If you find yourself already exhausted with the existing holiday special line-up and can summon your imagination to limn out the festive scenario the crew is given, you will definitely want to check out their latest pre-production piece, Sleighrunner. The original arc of narrative began with a hegemonial on-line retailor kidnapping Santa Claus, first to take out the last vestige of competition and then to harness Kris Kringle’s unrivalled, perfect logistics and distribution set-up, which the company’s fleet of delivery drones and virtual omnipresence cannot match. Conceding, however, that the corporation already dominates the holiday, the writers take a different angle and have the online retailor not satisfied with capturing the commercial side of the holiday season but also aspiring to make Christmas magic real for all by raising a drone army of Santa’s Helpers capable delivering their presents in person at the appointed hour, arriving in reindeer drawn flying sleighs. A glitch happens however during the first test-flight and the prototype, sentient robot Santa crashes to Earth and no longer can access his original programming not realise that he’s a replicant (tagline: Naughty or Nice – They All Run).

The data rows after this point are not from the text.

/-- DESCRIPTOR_START (R28, R198, R199, R214): the next plan entry starts, or its replacement, or is refused. -/
def execDescriptorStart (e : Nat) (s : State) : Host.Outcome State Fault Refusal :=
  onEngine e s fun s =>
    let x := s.engine e
    s.whenB (x.busy.isNone && decide (x.ix < x.planN) && !s.beat.abandoned) fun s =>
      let w := Tab.get 0 x.plan x.ix
      let cut := s.dCutOff w
      let d := if cut then (Tab.get none x.repl x.ix).getD w else w
      let r : CopyRun := { d := d, ix := x.ix, done := 0, buf := [] }
      let s' := s.updEngine e fun x => { x with ix := x.ix + 1 }
      if cut && s.dCutOff d then s'.copyEnd e false r 0x65 (dHrow d)
      else if !s.triggered e d || s.dHeld d then s
      else if s.dRefused e d false then s'.copyEnd e false r 0x65 (dHrow d)
      else if dOpc d = 0 then s'.copyDone e false r
      else s'.setRun e false (some r)

/-- READ (R199, R207, R208): the next row of the stack leaves by its ring port. -/
def execCopyRead (e : Nat) (es : List Ecc) (s : State) : Host.Outcome State Fault Refusal := onEngine e s fun s => s.planStep e 1 es
/-- WRITE (R178, R199): the next packet with LABEL is written. -/
def execCopyWrite (e : Nat) (s : State) : Host.Outcome State Fault Refusal := onEngine e s fun s => s.planStep e 2 []
/-- MOVE (R199, R208): the next row is read and written. -/
def execCopyMove (e : Nat) (es : List Ecc) (s : State) : Host.Outcome State Fault Refusal := onEngine e s fun s => s.planStep e 3 es
/-- PREAD (R202, R203, R206): the next packet of the live slots' pages. -/
def execCopyPread (e : Nat) (es : List Ecc) (s : State) : Host.Outcome State Fault Refusal := onEngine e s fun s => s.planStep e 4 es
/-- PAPPEND (R202, R203, R205): the next packet of the live slots' new tokens. -/
def execCopyPappend (e : Nat) (es : List Ecc) (s : State) : Host.Outcome State Fault Refusal := onEngine e s fun s => s.planStep e 5 es
/-- RELAY (R199, R200): the relay command goes out. -/
def execCopyRelay (e : Nat) (s : State) : Host.Outcome State Fault Refusal := onEngine e s fun s => s.planStep e 6 []

/-- R198: the plan queue waits for a trigger or has finished its pass. -/
def Engine.planIdle (x : Engine) : Bool := x.busy.isNone

/-- WENWYN_DESCRIPTOR (R197, R198, R199): a descriptor of Wenwyn's enters the queue (0 adds none), and while the plan queue is
idle the oldest one moves a row. -/
def execWenwynDescriptor (e d : Nat) (es : List Ecc) (s : State) : Host.Outcome State Fault Refusal :=
  onEngine e s fun s =>
    let s := if d ≠ 0 ∧ (s.engine e).wq.length < 64 then s.updEngine e fun x => { x with wq := x.wq ++ [d % 2 ^ 256] } else s
    let x := s.engine e
    if !x.planIdle then s
    else
      match x.wBusy with
      | some r => if s.dHeld r.d then s else s.copyStep e true r es
      | none =>
        match x.wq with
        | [] => s
        | w :: rest =>
          let r : CopyRun := { d := w, ix := 8192, done := 0, buf := [] }
          let s' := s.updEngine e fun x => { x with wq := rest }
          if s.dRefused e w true ∨ s.dCutOff w then s'.copyEnd e true r 0x65 (dHrow w)
          else if s.dHeld w then s
          else (s'.setRun e true (some r)).copyStep e true r es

Hunted down by a legion of drone Santas and accompanied by a young child who found the castaway robot who believes him to be the real Saint Nicholas, our malfunctioning robot learns about commercialism and the true meaning of Christmas and in some sense does become the real Santa. Or something—nonetheless, it’s a movie I’d watch.

Saturday 26 August 2017

cross-over episode or malleus maleficarum

I’ve been enjoying listening to the History of Ancient Greece podcast researched and presented by Ryan Stitt that reminds me very much of the History of Rome series that got me back into the genre in the first place.
Recently, one of Stitt’s presentations on classical tragedians ended with a short introduction from fellow-blogger Samuel Hume on his project The History of Witchcraft: A Podcast History of Magic, Sorcery and Spells. I’ve been enjoying the first few episodes and look forward to progressing through the catalogue for this series as well. Listeners will get their share of bewitching, possession, curses and rites, but only a witch-hunt can uncover witches and the anecdotes and institutions portrayed are a fascinating, sorrowful look at how societies can punish those who don’t know their place and how the chauvinistic male psychic is particularly affronted by strong women.